Edit/JL: Below there are Mathematica images of the resulting polyhedron (not yet confirmed by the OP) with $n=5$ and $n=17$. The faces are rendered using a non-trivial opacity setting so that we can see through them to some extent. Because projecting the object to a plane distorts the angles a bit, it may not be entirely clear that the 4-gonal faces all have two 90 degree angles - you have to take my word for that :-)

Answer 1

Here is the simplest solution of generalized polyhedron with right kite faces covering up countless problems like the above problem based on simple geometry.

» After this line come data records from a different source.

-- ==== Sys2Proof/Laws/Scaler.lean ====
section
/-! SUPPORT. The Scaler's arithmetic against the rules' own: positions, phases, taps, coefficients, the filter, the rows
still needed, and the output line around a window. -/

namespace Sys2Proof.Machine

open Sys2Proof

/-- A coefficient is its two bytes, read as a signed number (R144). -/
theorem coefOf_eq (image : List Byte) (ph n : Nat) : coefOf image ph n = CoefAt image ph n := by
  unfold coefOf coefValue signed16 CoefAt byteAt
  have e : 2 * (4 * ph + n) = 8 * ph + 2 * n := by omega
  rw [e]; dsimp only
  split <;> split <;> omega

/-- The phase of a position (R107). -/
theorem positionPhase_eq (src dst k : Nat) : positionPhase (sourcePosition src dst k) = PhaseAt src dst k := by
  unfold positionPhase positionInt PhaseAt
  have e : sourcePosition src dst k = PositionAt src dst k := rfl
  rw [e]; congr 2; omega

/-- A clamped tap (R108). -/
theorem clampTap_eq (src : Nat) (t : Int) : clampTap src t = (max 0 (min ((src : Int) - 1) t)).toNat := by
  unfold clampTap; split <;> omega

/-- The four taps of a destination position (R108). -/
theorem passTaps_eq (src dst k : Nat) :
    passTaps src dst k = (TapAt src dst k 0, TapAt src dst k 1, TapAt src dst k 2, TapAt src dst k 3) := by
  have e : sourcePosition src dst k = PositionAt src dst k := rfl
  unfold passTaps TapAt positionInt
  simp only [clampTap_eq, e]
  refine Prod.ext ?_ (Prod.ext ?_ (Prod.ext ?_ ?_)) <;> simp <;> congr 3 <;> omega

/-- The filter of a luma position over its samples (R109). -/
theorem filterLuma_eq (image : List Byte) (ph : Nat) (s : Nat → Nat) :
    filterLuma (coefOf image ph 0) (coefOf image ph 1) (coefOf image ph 2) (coefOf image ph 3) (s 0) (s 1) (s 2) (s 3) =
      FilterAt 940 image ph s := by
  simp only [coefOf_eq]
  unfold filterLuma filterValue clampSigned clampNat FilterAt
  split <;> (try split) <;> omega

/-- The filter of a chroma position over its samples (R109). -/
theorem filterChroma_eq (image : List Byte) (ph : Nat) (s : Nat → Nat) :
    filterChroma (coefOf image ph 0) (coefOf image ph 1) (coefOf image ph 2) (coefOf image ph 3) (s 0) (s 1) (s 2) (s 3) =
      FilterAt 960 image ph s := by
  simp only [coefOf_eq]
  unfold filterChroma filterValue clampSigned clampNat FilterAt
  split <;> (try split) <;> omega

/-- The lowest row still needed stands in the band or behind it (R108, R111). -/
theorem bandFirst_le_lowestRow (x : ScalerFrame) (y : Nat) : x.bandFirst ≤ LowestRow x y := by
  unfold LowestRow; split <;> omega

/-- Which built rows await release (R87, R111). -/
theorem rowAwaited_eq (x : ScalerFrame) (r : Nat) : rowAwaited x r =
    (decide (LowestRow x x.nextLine ≤ r) && decide (r < x.bandFirst + x.bandCount)) := by
  have e : lowestNeeded x = LowestRow x x.nextLine := by
    unfold lowestNeeded LowestRow verticalRows; simp only [passTaps_eq]
  have h := bandFirst_le_lowestRow x x.nextLine
  unfold rowAwaited
  rw [e, Bool.eq_iff_iff]; simp; omega

/-- The output line around a window (R8, R113). -/
theorem windowLine_around (r : Raster) (a : Aspect) (fill : Colour) (w : Row) :
    LineAround (rasterWidth r) (activeWindow a r).1 (activeWindow a r).2 fill w (windowLine r a fill w) := by
  unfold LineAround windowLine
  refine ⟨by simp [placeInWindow], by simp [placeInWindow], by simp [placeInWindow], fun i hi => ?_, fun j hj => ⟨?_, ?_⟩⟩
  all_goals exact getD_tabulate _ (by assumption)

end Sys2Proof.Machine
end

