/-- The read plan: a turn to read, one to skip, the last one, a full cache, a busy channel, a row that waits, and rows of later
places that use a line. -/
theorem test_meets_BlendLiesBetween_plan :
    let f := { freshFrame with pred := some ⟨4, 1, .bottom⟩, succ := some ⟨6, 2, .top⟩ }
    let s := inFrame f (filledFrame 0) (withBurst (.read .c0 1 0 .centre 3 false true) State.reset)
    ReadAtItsTurn [] f .centre 0 ∧ ReadAtItsTurn [rec 4 1 .video] f .pred 0 ∧ ¬ ReadAtItsTurn [] f .succ 0 ∧
    ReadAtItsTurn [] { f with pred := some ⟨4, 1, .top⟩, lines := [⟨.centre, 0, none⟩] } .succ 0 ∧
    f.read = .idle ∧ f.turn < 3 * f.height ∧ f.cache.length < 12 ∧ 863 < 3 * 288 ∧ 3 * 288 ≤ 864 ∧
    (s.ch .c0).engine = some f ∧ buildNext .c0 s = none ∧ f.delivered = false ∧
    nextTurn true [] f = none ∧ rowReady { f with turn := 1 } 1 = false ∧ rowReady { f with turn := 2 } 1 = true ∧
    0 < 3 ∧ 3 < 2 * f.height ∧ UsesLine f (rowAt .top 288 3) .centre 1 ∧ UsesLine f (rowAt .top 288 2) .pred 0 := by
  refine ⟨(lineNeeded_iff ..).1 (by decide), (lineNeeded_iff ..).1 (by decide), ?_, (lineNeeded_iff ..).1 (by decide), rfl,
    by decide, by decide, by decide, by decide, rfl, by decide +kernel, rfl, by decide, by decide, by decide, by decide, by decide,
    ?_, ?_⟩
  · rw [← lineNeeded_iff]; decide
  · exact Or.inl ⟨rfl, Or.inr (Or.inl rfl)⟩
  · exact Or.inr ⟨by decide, rfl, _, rfl, by decide⟩

theorem test_meets_EqualSamplesPassTheFilter : (-32 : Int) + 432 + 128 + (-16) = 512 ∧ filterLuma (-32) 432 128 (-16) 940 940 940 940
    = 940 ∧ filterChroma (-32) 432 128 (-16) 960 960 960 960 = 960 := by decide

/-- A state in which a step is possible meets the premise of the invariants. -/
theorem test_meets_MemoryStaysCanonical : Memory.wf State.reset.dram ∧
    ∃ t, step { State.reset with pending := [.writeBurstComplete] } = .next t := by
  refine ⟨⟨List.Pairwise.nil, fun _ h => absurd h List.not_mem_nil⟩, _, rfl⟩

theorem test_meets_QueuesStayWithinTheirPlaces : QueuesFit State.reset ∧ HeldStatusSound State.reset := by
  refine ⟨fun c => ?_, fun c => ?_⟩ <;> cases c <;> decide

theorem test_meets_CountersStayBounded : CountersSound State.reset := by
  intro c
  refine ⟨by cases c <;> decide, fun f h => ?_⟩
  cases c <;> exact (slot_empty rfl h).elim

theorem test_meets_RtuStaysSound : RtuSound State.reset := ⟨rfl, fun _ h => (slot_empty rfl h).elim⟩

theorem test_meets_RingsKeepTheirShape : RingsSound State.reset ∧ DropoutsSound State.reset := by
  refine ⟨fun c => ?_, fun c => ?_⟩ <;> cases c
  all_goals first
    | exact fun r h => absurd h List.not_mem_nil
    | exact ⟨by decide, by decide, by decide, by decide, fun ⟨r, h, _⟩ => absurd h List.not_mem_nil⟩

/-- A RUNNING channel with the pins on 39, 40 and 41 and a field in progress. -/
theorem test_meets_RingsKeepTheirShape_order :
    let s := (withRing .c0 [{ rec 39 0 .video with pinned := true },
      { rec 40 1 .video with pinned := true }, { rec 41 2 .video with pinned := true }, newRecord 42 3 0 none] (some 40)
      State.reset).modCh .c0 (fun ch => { ch with fieldCount := 43, recv := { ch.recv with state := .inField, accepted := true } })
    RingsSound s ∧ RingOrderSound s ∧ (∀ c, ∀ r ∈ (s.ch c).ring, recordAge (s.ch c) r < 4294967295) := by
  refine ⟨fun c => ?_, fun c => ?_, fun c => ?_⟩ <;> cases c
  · exact ⟨by decide, by decide, by decide, by decide, fun _ => ⟨rfl, rfl⟩⟩
  iterate 3 exact ⟨by decide, by decide, by decide, by decide, fun ⟨r, h, _⟩ => absurd h List.not_mem_nil⟩
  · refine ⟨⟨by decide, by decide, by decide, by decide⟩, by decide, 1, by decide, by decide, fun i r h => ?_⟩
    have hi : i < 4 := (List.getElem?_eq_some_iff.1 h).1
    interval_cases i <;> cases h <;> decide
  iterate 3 exact ⟨⟨by decide, by decide, by decide, by decide⟩, by decide, fun r h => absurd h List.not_mem_nil⟩
  all_goals decide

theorem test_meets_TablesStayValid : LoaderSound State.reset := by
  refine ⟨⟨fun e => ?_, fun e _ => rfl⟩, rfl⟩
  rcases e with i | i | i
  · fin_cases i <;> decide
  · fin_cases i <;> decide +kernel
  · fin_cases i <;> decide

theorem test_meets_OnlyTheseCommandsChange : (∀ a b c, Instr.writeBurstComplete ≠ .powerOnReset a b c) ∧
    (∀ a, Instr.writeBurstComplete ≠ .pinReset a) ∧ ∃ t, exec .writeBurstComplete State.reset = .next t := by
  refine ⟨fun _ _ _ h => Instr.noConfusion h, fun _ h => Instr.noConfusion h, _, rfl⟩

end Sys2Proof.Tests
end

section
/-! SUPPORT. What a step can do to a field ring, said once (R32 to R46): the moves of a ring, and what they keep. -/

namespace Sys2Proof.Machine

open Sys2Proof

/-! ### What the rules about the ring read of a channel -/

/-- The part of a channel that the rules about its ring speak of; `accepting` says that an accepted field is in
progress. -/
structure RingView where
  ring       : List FieldRecord
  fieldCount : Nat
  accepting  : Bool
  last       : Option Nat

/-- That part of channel `ch`. -/
def ringView (ch : Channel) : RingView :=
  ⟨ch.ring, ch.fieldCount, decide (ch.recv.state = .inField) && ch.recv.accepted, ch.ctl.lastOutput⟩

/-- R37: a dropout list as every record keeps it. -/
def DropoutsInOrder (ds : List Dropout) : Prop := ds.length ≤ 16 ∧ ds.Pairwise (fun a b => a.line < b.line)

/-- A change of a record in place: its number, slot and pin stand, it does not become FILLING again, and its
dropout list stays in order. -/
structure EditsInPlace (f : FieldRecord → FieldRecord) : Prop where
  num      : ∀ r, (f r).num = r.num
  slot     : ∀ r, (f r).slot = r.slot
  pinned   : ∀ r, (f r).pinned = r.pinned
  state    : ∀ r, (f r).state = r.state ∨ (f r).state = .complete
  dropouts : ∀ r, DropoutsInOrder r.dropouts → DropoutsInOrder (f r).dropouts

/-- Whether a record is pinned and COMPLETE: such a record leaves the ring only with all others (R40, R43). -/
def standsFast (r : FieldRecord) : Bool := r.pinned && decide (r.state = .complete)

/-- Records leave the ring, and none that is pinned and COMPLETE (R34, R43). -/
def RecordsLeave (old new : List FieldRecord) : Prop :=
  new.Sublist old ∧ old.countP standsFast ≤ new.countP standsFast

/-- What a step does to a ring, an accepted field start apart: records edited in place, records leaving, the end of
the accepted field, a flush with its last output field (R43 to R46), and the take of a new centre (R128, R40). -/
inductive RingMove : RingView → RingView → Prop
  | edit {v : RingView} {f : FieldRecord → FieldRecord} (hf : EditsInPlace f) :
      RingMove v { v with ring := v.ring.map f }
  | leave {v : RingView} {ring : List FieldRecord} (h : RecordsLeave v.ring ring) : RingMove v { v with ring := ring }
  | close {v : RingView} {b : Bool} (h : v.accepting = false ∨ ∀ r ∈ v.ring, r.state = .complete) :
      RingMove v { v with accepting := b }
  | flush {v : RingView} {n : Nat} {b : Bool} (hn : n = v.fieldCount ∨ n = 0) : RingMove v ⟨[], n, b, none⟩
  | take {v : RingView} {front back : List FieldRecord} {x y : FieldRecord}
      (h : v.ring = front ++ x :: y :: back) (hx : x.state = .complete) (hy : y.state = .complete) :
      RingMove v { v with ring := releasedRing x.num v.ring, last := some x.num }

/-- The ring when the oldest unpinned of 8 records has made room (R34 step 1). -/
def reclaimedRing (ring : List FieldRecord) : List FieldRecord :=
  if 8 ≤ ring.length then
    match oldestUnpinned ring with
    | none   => ring
    | some r => ring.erase r
  else ring

/-- An accepted field start: reclaim, then a FILLING record that carries the field count, which advances (R4, R34). -/
def RingAccept (v w : RingView) : Prop :=
  v.accepting = false ∧ ∃ offset flywheel, w =
    { ring := reclaimedRing v.ring ++ [newRecord v.fieldCount (lowestFreeSlot (reclaimedRing v.ring)) offset flywheel]
      fieldCount := nextField v.fieldCount
      accepting := true
      last := v.last }

/-- Moves in a row. -/
abbrev RingMoves : RingView → RingView → Prop := Relation.ReflTransGen RingMove

/-- What one step does to a ring: moves, with one accepted field start behind them at most. -/
def RingStep (v w : RingView) : Prop := RingMoves v w ∨ ∃ x, RingMoves v x ∧ RingAccept x w

/-- What every move keeps, moves in a row keep. -/
theorem RingMoves.keeps {P : RingView → Prop} (hP : ∀ v w, P v → RingMove v w → P w) {v w : RingView}
    (h : RingMoves v w) (hv : P v) : P w := by
  induction h with
  | refl => exact hv
  | tail _ hm ih => exact hP _ _ ih hm

/-! ### Records that leave -/

theorem RecordsLeave.refl (ring : List FieldRecord) : RecordsLeave ring ring := ⟨.refl _, le_rfl⟩

/-- A filter that leaves out no record pinned and COMPLETE. -/
theorem recordsLeave_filter {ring : List FieldRecord} {q : FieldRecord → Bool}
    (h : ∀ r ∈ ring, standsFast r = true → q r = true) : RecordsLeave ring (ring.filter q) := by
  refine ⟨List.filter_sublist, ?_⟩
  rw [List.countP_filter]
  exact List.countP_mono_left fun r hr hs => by simp [hs, h r hr hs]

/-- Reclaim removes no pinned record (R34). -/
theorem recordsLeave_reclaimedRing (ring : List FieldRecord) : RecordsLeave ring (reclaimedRing ring) := by
  unfold reclaimedRing
  split
  · split
    · exact .refl _
    · next r hr =>
      have hp : standsFast r = false := by
        have := List.find?_some hr
        simp only [Bool.not_eq_true'] at this
        simp [standsFast, this]
      refine ⟨List.erase_sublist, ?_⟩
      rw [List.countP_erase]; simp [hp]
  · exact .refl _

/-- What leaves a ring of two parts leaves each of them. -/
theorem RecordsLeave.append_inv {a b ring : List FieldRecord} (h : RecordsLeave (a ++ b) ring) :
    ∃ a' b', ring = a' ++ b' ∧ RecordsLeave a a' ∧ RecordsLeave b b' := by
  obtain ⟨hs, hc⟩ := h
  obtain ⟨a', b', rfl, ha, hb⟩ := List.sublist_append_iff.1 hs
  have h1 := ha.countP_le (p := standsFast)
  have h2 := hb.countP_le (p := standsFast)
  simp only [List.countP_append] at hc
  exact ⟨a', b', rfl, ⟨ha, by omega⟩, ⟨hb, by omega⟩⟩

/-- A record pinned and COMPLETE does not leave. -/
theorem RecordsLeave.singleton_inv {r : FieldRecord} {ring : List FieldRecord} (h : RecordsLeave [r] ring)
    (hr : standsFast r = true) : ring = [r] := by
  obtain ⟨hs, hc⟩ := h
  refine hs.eq_of_length_le ?_
  have := List.countP_le_length (p := standsFast) (l := ring)
  simp only [List.countP_cons, hr, List.countP_nil, if_true] at hc
  simp only [List.length_singleton]
  omega

theorem RecordsLeave.cons_inv {r : FieldRecord} {rest ring : List FieldRecord} (h : RecordsLeave (r :: rest) ring)
    (hr : standsFast r = true) : ∃ rest', ring = r :: rest' ∧ RecordsLeave rest rest' := by
  obtain ⟨a, b, rfl, ha, hb⟩ := h.append_inv (a := [r])
  exact ⟨b, by rw [ha.singleton_inv hr]; rfl, hb⟩

/-! ### Release (R40) -/

/-- The record with its pin set or withdrawn. -/
def withPin (b : Bool) (r : FieldRecord) : FieldRecord := { r with pinned := b }

/-- The pin of the record at place `i` around a centre (R39). -/
def pinAt (place i : Nat) (r : FieldRecord) : FieldRecord :=
  withPin (decide (i = place ∨ i + 1 = place ∨ i = place + 1)) r

theorem pinAround_eq (place : Nat) (ring : List FieldRecord) : pinAround place ring = ring.mapIdx (pinAt place) := rfl

/-- Counting places from `k + 1` on is counting from `k` on, one later. -/
theorem pinAt_shift (place k : Nat) : (fun i => pinAt place (i + 1 + k)) = fun i => pinAt place (i + (k + 1)) := by
  funext i
  rw [show i + 1 + k = i + (k + 1) by omega]

/-- Release of records from place `k` of the ring on. -/
def releasedFrom (place k : Nat) (ring : List FieldRecord) : List FieldRecord :=
  (((ring.mapIdx fun i => pinAt place (i + k)).zipIdx k).filter (fun x => !behindPredecessor place x)).map Prod.fst

theorem releasedRing_eq (num : Nat) (ring : List FieldRecord) :
    releasedRing num ring = releasedFrom (ringPlace num ring) 0 ring := rfl

theorem releasedFrom_cons (place k : Nat) (r : FieldRecord) (ring : List FieldRecord) :
    releasedFrom place k (r :: ring) = if k + 1 < place ∧ r.state = .complete then releasedFrom place (k + 1) ring
      else pinAt place k r :: releasedFrom place (k + 1) ring := by
  unfold releasedFrom
  rw [List.mapIdx_cons, pinAt_shift, List.zipIdx_cons, List.filter_cons]
  simp only [Nat.zero_add]
  by_cases h : k + 1 < place ∧ r.state = .complete
  · obtain ⟨hk, hr⟩ := h
    have hn : ¬ (k = place ∨ k + 1 = place ∨ k = place + 1) := by omega
    simp [behindPredecessor, pinAt, withPin, hk, hr, hn]
  · rw [if_neg h, if_pos, List.map_cons]
    have hs : (pinAt place k r).state = r.state := rfl
    simp only [behindPredecessor, hs, Bool.not_eq_true', Bool.and_eq_false_iff, decide_eq_false_iff_not]
    tauto

/-- COMPLETE records before the predecessor of the centre are released. -/
theorem releasedFrom_front {place k : Nat} {front ring : List FieldRecord} (h : ∀ r ∈ front, r.state = .complete)
    (hk : k + front.length + 1 = place) :
    releasedFrom place k (front ++ ring) = releasedFrom place (k + front.length) ring := by
  induction front generalizing k with
  | nil => rfl
  | cons r front ih =>
    simp only [List.length_cons] at hk ⊢
    rw [List.cons_append, releasedFrom_cons, if_pos ⟨by omega, h r (by simp)⟩,
      ih (fun x hx => h x (by simp [hx])) (by omega), show k + 1 + front.length = k + (front.length + 1) by omega]

/-- Records behind the successor of the centre stay, unpinned. -/
theorem releasedFrom_back {place k : Nat} (ring : List FieldRecord) (hk : place + 1 < k) :
    releasedFrom place k ring = ring.map (withPin false) := by
  induction ring generalizing k with
  | nil => rfl
  | cons r ring ih =>
    have hn : ¬ (k = place ∨ k + 1 = place ∨ k = place + 1) := by omega
    rw [releasedFrom_cons, if_neg (by omega), ih (by omega), List.map_cons, pinAt, decide_eq_false hn]

/-- The centre, its successor and what stands behind them (R40). -/
theorem releasedFrom_centre (place : Nat) (x y : FieldRecord) (back : List FieldRecord) :
    releasedFrom place place (x :: y :: back) = withPin true x :: withPin true y :: back.map (withPin false) := by
  rw [releasedFrom_cons, if_neg (by omega), releasedFrom_cons, if_neg (by omega), releasedFrom_back _ (by omega)]
  simp [pinAt]

/-- The predecessor of the centre stays, pinned (R40). -/
theorem releasedFrom_predecessor (k : Nat) (q : FieldRecord) (ring : List FieldRecord) :
    releasedFrom (k + 1) k (q :: ring) = withPin true q :: releasedFrom (k + 1) (k + 1) ring := by
  rw [releasedFrom_cons, if_neg (by omega)]
  simp [pinAt]

/-- The records after release are records of the ring, but for their pins. -/
theorem releasedRing_sublist (num : Nat) (ring : List FieldRecord) :
    (releasedRing num ring).Sublist (pinAround (ringPlace num ring) ring) := by
  unfold releasedRing
  refine (List.filter_sublist.map _).trans ?_
  rw [List.zipIdx_map_fst]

In general, the ratio of unequal edges $\color{blue}{a}$ & $\color{blue}{b}$ $\space \color{blue}{\forall \space (a\leq b)}$ of any $\color{blue}{\text{uniform polyhedron}}$ having $\color{blue}{2n \space (\forall \space n\geq 3)}$ no. of $\color{blue}{\text{congruent right kite faces}}$ is given as $$\bbox[4pt, border: 1px solid blue;]{\color{red}{\frac{a}{b}=\sqrt{\tan\left(\frac{\pi}{n}\right)\tan\left(\frac{\pi}{2n}\right)}}}$$

I had analysed it for a generalized case here Uniform polyhedrons with right kite faces by HCR

Answer 2

The vertices are $$N=(0,0,1), S=(0,0,-1)$$ for the poles, and $$A_k=\left(\sqrt{1-h^2}\cos \frac{k\pi}{250},\sqrt{1-h^2}\sin\frac{k\pi}{250},(-1)^kh\right)$$ with $0\le k<500$ for the points near the equator (for some $0<h<1$). Then from several applications of Pythagoras$$b^2={(1-h^2)+(1-h)^2}=2-2h $$ $$a^2+b^2=(1-h^2)+(1+h)^2=2+2h $$ so that $a^2=4 h$. But $a$ is also the distance between $A_0$ and $A_1$, hence $$\begin{align}4h=a^2&=(1-h^2)\left(\cos\frac\pi{250}-1\right)^2 +(1-h^2)\sin^2\frac \pi{250}+(2h)^2\\ &=(1-h^2)(2-2\cos\frac\pi{250})+4h^2\\ &=2-2\cos\frac\pi{250}+h^2(2+2\cos\frac\pi{250})\end{align} $$ This gives you a quadratic equation for $h$, but one solution $h=1$ is trivial (and clearly useless). After dividing it away, we get $$ h=\frac{1-\cos\frac\pi{250}}{1+\cos\frac\pi{250}}$$ and from this also $b$ and $a$ via the above equations. Especially, $$\frac{a^2}{b^2}=\frac{a^2+b^2}{b^2}-1=\frac{2+2h}{2-2h}-1=\frac{2h}{1-h}=\frac1{\cos\frac\pi{250}}-1, $$ $$\frac ab=\sqrt{\frac1{\cos\frac\pi{250}}-1}. $$